Constraining anti-baryonic dark matter through correlated nucleon decay signatures

TL;DR

This paper explores how anti-baryonic dark matter could cause baryon number violation, leading to nucleon decay signatures, and uses experimental bounds to constrain dark matter properties.

Contribution

It introduces a model linking dark matter-induced baryon violation with nucleon decay signatures and derives constraints from experimental decay bounds.

Findings

Nucleon decay processes depend on dark matter density.

Di-nucleon decay processes are independent of dark matter density.

Experimental bounds constrain dark matter mass and local density.

Abstract

Baryon number violation in the visible sector induced by anti-baryonic dark matter provides a viable mechanism for low-scale baryogenesis.
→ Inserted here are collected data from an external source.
-- ==== Sys2Proof/Machine/Collective.lean ====
section
/-! DEFINITION. Collectives: COLL and the ranks that join it (R142, R143, R193, R214, R216). -/

namespace Sys2Proof.Machine

/-- Ring position p's rank: position 0 is rank 0, and each next position the NEXT of the one before (R141, R214). -/
def ringRank (g : Group) : (p : Nat) → Nat
  | 0 => 0
  | p + 1 => ((g.links[ringRank g p]?).map (·.2.2)).getD 0

/-- This rank's position in its ring. -/
def ringPlace (g : Group) : Nat := ((List.range g.nrank).find? fun p => ringRank g p == g.rank).getD 0

/-- The chunk, of N, that element i of a buffer of E lies in (R143). -/
def chunkOf (e n i : Nat) : Nat :=
  ((List.range n).find? fun c => let (lo, len) := shareOf 0 e n c; decide (lo ≤ i) && decide (i < lo + len)).getD 0

/-- Whether an entry may be a buffer's or a wire's (R214). -/
def collEntry (e : Option (Nat × DWord)) : Bool :=
  let f := entOf e
  e.isSome && decide (1 ≤ f.kind) && decide (f.kind ≤ 3) && decide (8 ≤ f.wid) && f.blk == 0

/-- This rank's part of a COLL, as it is exchanged with the others: its descriptor, its entries and whether its checks
passed (R214, R370). -/
def collPart (p : Prog) (l : Launch) (op : CollOp) (red : BitVec 2) (d : DWord) (buf : DWord) (count : Nat)
    (b : List Byte) : CollPeer :=
  let bf := engEntry p (fieldAt b 4 0 6)
  let wf := engEntry p (fieldAt b 4 8 6)
  let root := fieldAt b 8 0 32
  let w := (entOf bf).wid
  let len := rowBytes count w
  { rank := l.group.rank
    tag := BitVec.ofNat 32 (fieldAt b 0 0 32)
    count := count
    op := op
    red := red
    bfmt := (bf.map (·.2)).getD 0
    wfmtCode := BitVec.ofNat 6 (fieldAt b 4 8 6)
    bfmtCode := BitVec.ofNat 6 (fieldAt b 4 0 6)
    wfmt := (wf.map (·.2)).getD 0
    rnd := BitVec.ofNat 3 (fieldAt b 4 16 3)
    sat := fieldAt b 4 19 1 == 1
    root := BitVec.ofNat 32 root
    ok := d.toNat % 8 == 0 && fieldAt b 4 6 2 == 0 && fieldAt b 4 14 2 == 0 && fieldAt b 4 20 12 == 0 &&
      fieldAt b 12 0 32 == 0 && fieldAt b 16 0 64 == 0 && fieldAt b 24 0 64 == 0 && collEntry bf && collEntry wf &&
      rndOk (fieldAt b 4 16 3) && decide (buf.toNat < 2 ^ 57) &&
      (if op == .broadcast then decide (root < l.group.nrank) else root == 0) &&
      !(decide (twinBase < buf.toNat + len) && decide (buf.toNat < twinBase + 2 ^ 54) && len != 0)
    data := [] }

/-- R214: whether what two ranks exchanged is the same. -/
def collAgree (a b : CollPeer) : Bool :=
  a.count == b.count && a.op == b.op && a.red == b.red && a.bfmtCode == b.bfmtCode && a.wfmtCode == b.wfmtCode &&
  a.rnd == b.rnd && a.sat == b.sat && a.root == b.root && a.wfmt == b.wfmt

/-- R214: sum, with an exact zero of the sign that the rounding gives, or the larger or smaller with NaN winning; of two zeros
of unlike sign either (log 6). -/
def collFold (red rnd tick : Nat) (a b : Num) : Num :=
  match red with
  | 0 => a.add (rnd == 4) b
  | n =>
    if a.isNan || b.isNan then .nan false
    else match a.cmp b with
      | .eq => Config.pick tick a b
      | .lt => if n = 1 then b else a
      | .gt => if n = 1 then a else b

/-- What a rank holds in its buffer as codes: this rank's own, or what a joined rank brought. -/
def ringData (own : List Nat) (g : Group) (joined : List CollPeer) (pos i : Nat) : Nat :=
  let r := ringRank g pos
  if r = g.rank then own.getD i 0
  else ((joined.find? (·.rank == r)).map fun c => (c.data.getD i 0).toNat).getD 0

/-- The drawn word of the step at a position: this rank draws from its program's generator, another rank's word is free. -/
def ringDraw (p : Prog) (tick rnd : Nat) (g : Group) (pos i : Nat) : Word :=
  if rnd ≠ 6 then 0
  else if ringRank g pos = g.rank then drawWord p.gen i else Config.freeWord (tick + 65536 * i + pos)

/-- R214: the partial results of element i along the ring: rest steps from position q on. -/
def ringSteps (step : Nat → Num → Nat) (wf : Ent) (n : Nat) : (rest q code : Nat) → Nat
  | 0, _, code => code
  | rest + 1, q, code => ringSteps step wf n rest (q + 1) (step (q % n) (wf.decode code))

/-- R214: the wire code of element i of a buffer. -/
def wireCode (p : Prog) (tick : Nat) (g : Group) (own : CollPeer) (mine : List Nat) (joined : List CollPeer) (i : Nat) : Nat :=
  let n := g.nrank
  let bf := Ent.of own.bfmt
  let wf := Ent.of own.wfmt
  let c := chunkOf own.count n i
  let value (pos : Nat) : Num := bf.decode (ringData mine g joined pos i)
  let put (pos : Nat) (v : Num) : Nat := (wf.round own.rnd.toNat own.sat (ringDraw p tick own.rnd.toNat g pos i) v).1
  match own.op with
  | .allGather => put c (value c)
  | .broadcast => put own.root.toNat (value own.root.toNat)
  | _ =>
    ringSteps (fun pos v => put pos (collFold own.red.toNat own.rnd.toNat (tick + 65536 * i + pos) v (value pos))) wf n (n - 1) (c + 2)
      (put ((c + 1) % n) (value ((c + 1) % n)))

/-- The elements that this rank writes: all, or under reduce-scatter its own chunk; and those that it brings: all, under
all-gather its own chunk, and under broadcast all at the root and none elsewhere. -/
def ownChunk (own : CollPeer) (g : Group) : Nat × Nat := shareOf 0 own.count g.nrank (ringPlace g)
def collWrites (own : CollPeer) (g : Group) : Nat × Nat :=
  if own.op == .reduceScatter then ownChunk own g else (0, own.count)
def collReads (own : CollPeer) (g : Group) : Nat × Nat :=
  match own.op with
  | .allGather => ownChunk own g
  | .broadcast => if ringPlace g = own.root.toNat then (0, own.count) else (0, 0)
  | _ => (0, own.count)

/-- The bytes that hold elements lo to lo + len − 1 of w bits: the first, and how many. -/
def elemSpan (w : Nat) (r : Nat × Nat) : Nat × Nat :=
  if r.2 = 0 then (0, 0) else (r.1 * w / 8, rowBytes (r.1 + r.2) w - r.1 * w / 8)

/-- Code number i of a buffer of w-bit elements, in bytes that begin at byte first of it. -/
def spanCode (bs : List Byte) (first w i : Nat) : Nat :=
  bitsOf (ofBytes ((bs.drop (w * i / 8 - first)).take (w / 8 + 1))) (w * i % 8) w

/-- The bytes of a span in which elements lo and on take new codes; other bits stay. -/
def spanPut (old : List Byte) (first w lo : Nat) (codes : List Nat) : List Byte :=
  let off := lo * w - 8 * first
  let v := ofBytes old
  let top := off + codes.length * w
  toBytes (v % 2 ^ off + 2 ^ off * (codes.foldr (fun c n => c % 2 ^ w + 2 ^ w * n) 0) + 2 ^ top * (v / 2 ^ top)) old.length

/-- Payload bytes of chunk c on the wire. -/
def chunkBytes (own : CollPeer) (g : Group) (c : Nat) : Nat :=
  rowBytes (shareOf 0 own.count g.nrank (c % g.nrank)).2 (Ent.of own.wfmt).wid

/-- R214, R301: the payload bytes that this rank sends and receives as codes go round the ring: a reduction passes every chunk
through every position, from the one behind its own to its own, and what is written everywhere goes on from there to all
others (the model's choice of links, log 9). -/
def ringBytes (own : CollPeer) (g : Group) : Nat :=
  let n := g.nrank
  let q := ringPlace g
  let all := ((List.range n).map (chunkBytes own g)).sum
  let reduce := (all - chunkBytes own g (q + n - 1)) + (all - chunkBytes own g q)
  let spread := (all - chunkBytes own g q) + (all - chunkBytes own g (q + 1))
  let whole := rowBytes own.count (Ent.of own.wfmt).wid
  if n ≤ 1 then 0
  else match own.op with
    | .allReduce => reduce + spread
    | .reduceScatter => reduce
    | .allGather => spread
    | .broadcast => (if q = own.root.toNat then 0 else whole) + (if (q + 1) % n = own.root.toNat then 0 else whole)

/-- R214: every rank has joined. Where their descriptors and entries agree and every check passed, this rank's buffer takes
its results; else the program stops. seen are the sectors of which the command has already used the counts (R225). -/
def collFinish (s : State) (p : Prog) (l : Launch) (own : CollPeer) (joined : List CollPeer) (seen : List Nat) (buf : DWord) :
    Cmd (State × (Prog → Prog)) := do
  stopIf s (!own.ok || joined.any fun c => !c.ok || !collAgree own c) 0x22 0
  let bf := Ent.of own.bfmt
  let w := bf.wid
  let (lo, len) := collWrites own l.group
  let (from_, size) := elemSpan w (collReads own l.group)
  let (first, last) := elemSpan w (lo, len)
  let ask (r : Nat × Nat) : List LaneReq := engReqs (if r.2 = 0 then [] else [(buf + BitVec.ofNat 64 r.1, r.2)])
  let t ← engAccess s p true false seen (ask (from_, size)) (ask (first, last)) (some 64)
  let bytes := t.bytes.getD 0 []
  let (mlo, mlen) := collReads own l.group
  let mine := (List.range own.count).map fun i => if mlo ≤ i ∧ i < mlo + mlen then spanCode bytes from_ w i else 0
  let out := (List.range len).map fun i =>
    (bf.round 1 false 0 ((Ent.of own.wfmt).decode (wireCode p t.s.tick l.group own mine joined (lo + i)))).1
  let s := engPut (t.s.bump (65536 * (own.count + 1))) p t.writes fun s q _ =>
    spanPut (q.read s p.ctx) first w lo out
  let s := chargeFabric s (acctOf s p.launch) (ringBytes own l.group)
  .ok (s, fun p => (p.drew own.rnd.toNat own.count).onward)

/-- R214: whether another COLL of the group with the same tag has not completed on this rank. -/
def collBusy (s : State) (p : Prog) (l : Launch) (tag : Word) : Bool :=
  s.progs.any fun q => q.id != p.id && (match q.status with
    | .collective _ own _ _ => own.tag == tag && ((s.launch? q.launch).map fun k => k.group.group) == some l.group.group
    | _ => false)

/-- R214: COLL. Alone in its group it completes at once; else it is matched and waits for the other ranks. A broadcast whose
red field is not SUM is refused under R91, as R202 gives broadcast only SUM, and an all-gather with any red but 3 is accepted
(R90; the model's choice, log 26). -/
def collBody (i : Instr) (op : CollOp) (red : BitVec 2) (ea eb ec : BitVec 4) (s : State) (p : Prog) :
    Cmd (State × (Prog → Prog)) := do
  let buf := p.ereg ea
  let d := p.ereg ec
  let (b, t) ← engDesc s p true d 32
  match t.s.launch? p.launch with
  | none => .error (.wait [] [] [])
  | some l =>
    let own := collPart p l op red d buf (p.ereg eb).toNat b
    if collBusy t.s p l own.tag then .error (.wait [] [] [])
    else if l.group.nrank ≤ 1 then collFinish t.s p l own [] t.seen buf
    else .ok (t.s, fun p => { p with status := .collective i own [] t.seen, since := t.s.clock })
def execColl (op : CollOp) (red : BitVec 2) (ea eb ec : BitVec 4) (s : State) : Out :=
  runCommand (.coll op red ea eb ec) (· == .weav) (red != 3 && (op != .broadcast || red == 0))
    (collBody (.coll op red ea eb ec) op red ea eb ec) s

/-- The buffer of the COLL that a program is in. -/
def collBuffer (p : Prog) : Instr → DWord
  | .coll _ _ ea _ _ => p.ereg ea
  | _ => 0

/-- R214: another rank joins the collective that a program is in; with the last one it completes. While this rank's buffer does
not answer the last one has not joined yet. -/
def joinColl (n : Nat) (peer : CollPeer) (s : State) : State :=
  match s.prog? n with
  | none => s
  | some p =>
    match p.status, s.launch? p.launch with
    | .collective i own joined seen, some l =>
      if peer.tag != own.tag || decide (l.group.nrank ≤ peer.rank) || peer.rank == l.group.rank ||
          joined.any (·.rank == peer.rank) || p.saved then s
      else
        let joined := joined ++ [peer]
        if joined.length + 1 < l.group.nrank then
          s.mapProg n fun p => { p with status := .collective i own joined seen }
        else
          match collFinish s p l own joined seen (collBuffer p i) with
          | .ok (s, f) => s.mapProg n fun q => (f { q with table := p.table, held := [], asked := [] }).rests s
          | .error (.stop s sub a) => stopProg s n sub (low57 a)
          | .error (.wait _ links _) => s.mapProg n fun q => q.asks s links
    | _, _ => s
def execCollJoin (prog : Nat) (peer : CollPeer) (s : State) : Out := .next (joinColl prog peer s)

end Sys2Proof.Machine
end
Two of the most sensitive probes of this scenario are neutron decay processes such as $n \to \bar{\nu} + \text{invisible}$ and $n \to \pi^0 + \text{invisible}$. In this work, we discuss the possible spontaneous breaking of baryon symmetry in the dark sector and the generation of di-nucleon decay processes such as $nn \to \bar{\nu}\bar{\nu}$ and $nn \to \pi^0\pi^0$ at one-loop, arising from the operators responsible for induced nucleon decays. While the induced nucleon decay rates in this model depend on the dark matter density, di-nucleon decay processes do not, providing a complementary probe of the new physics. We thus use nucleon and di-nucleon decay bounds to constrain the local density and mass of the anti-baryonic dark matter.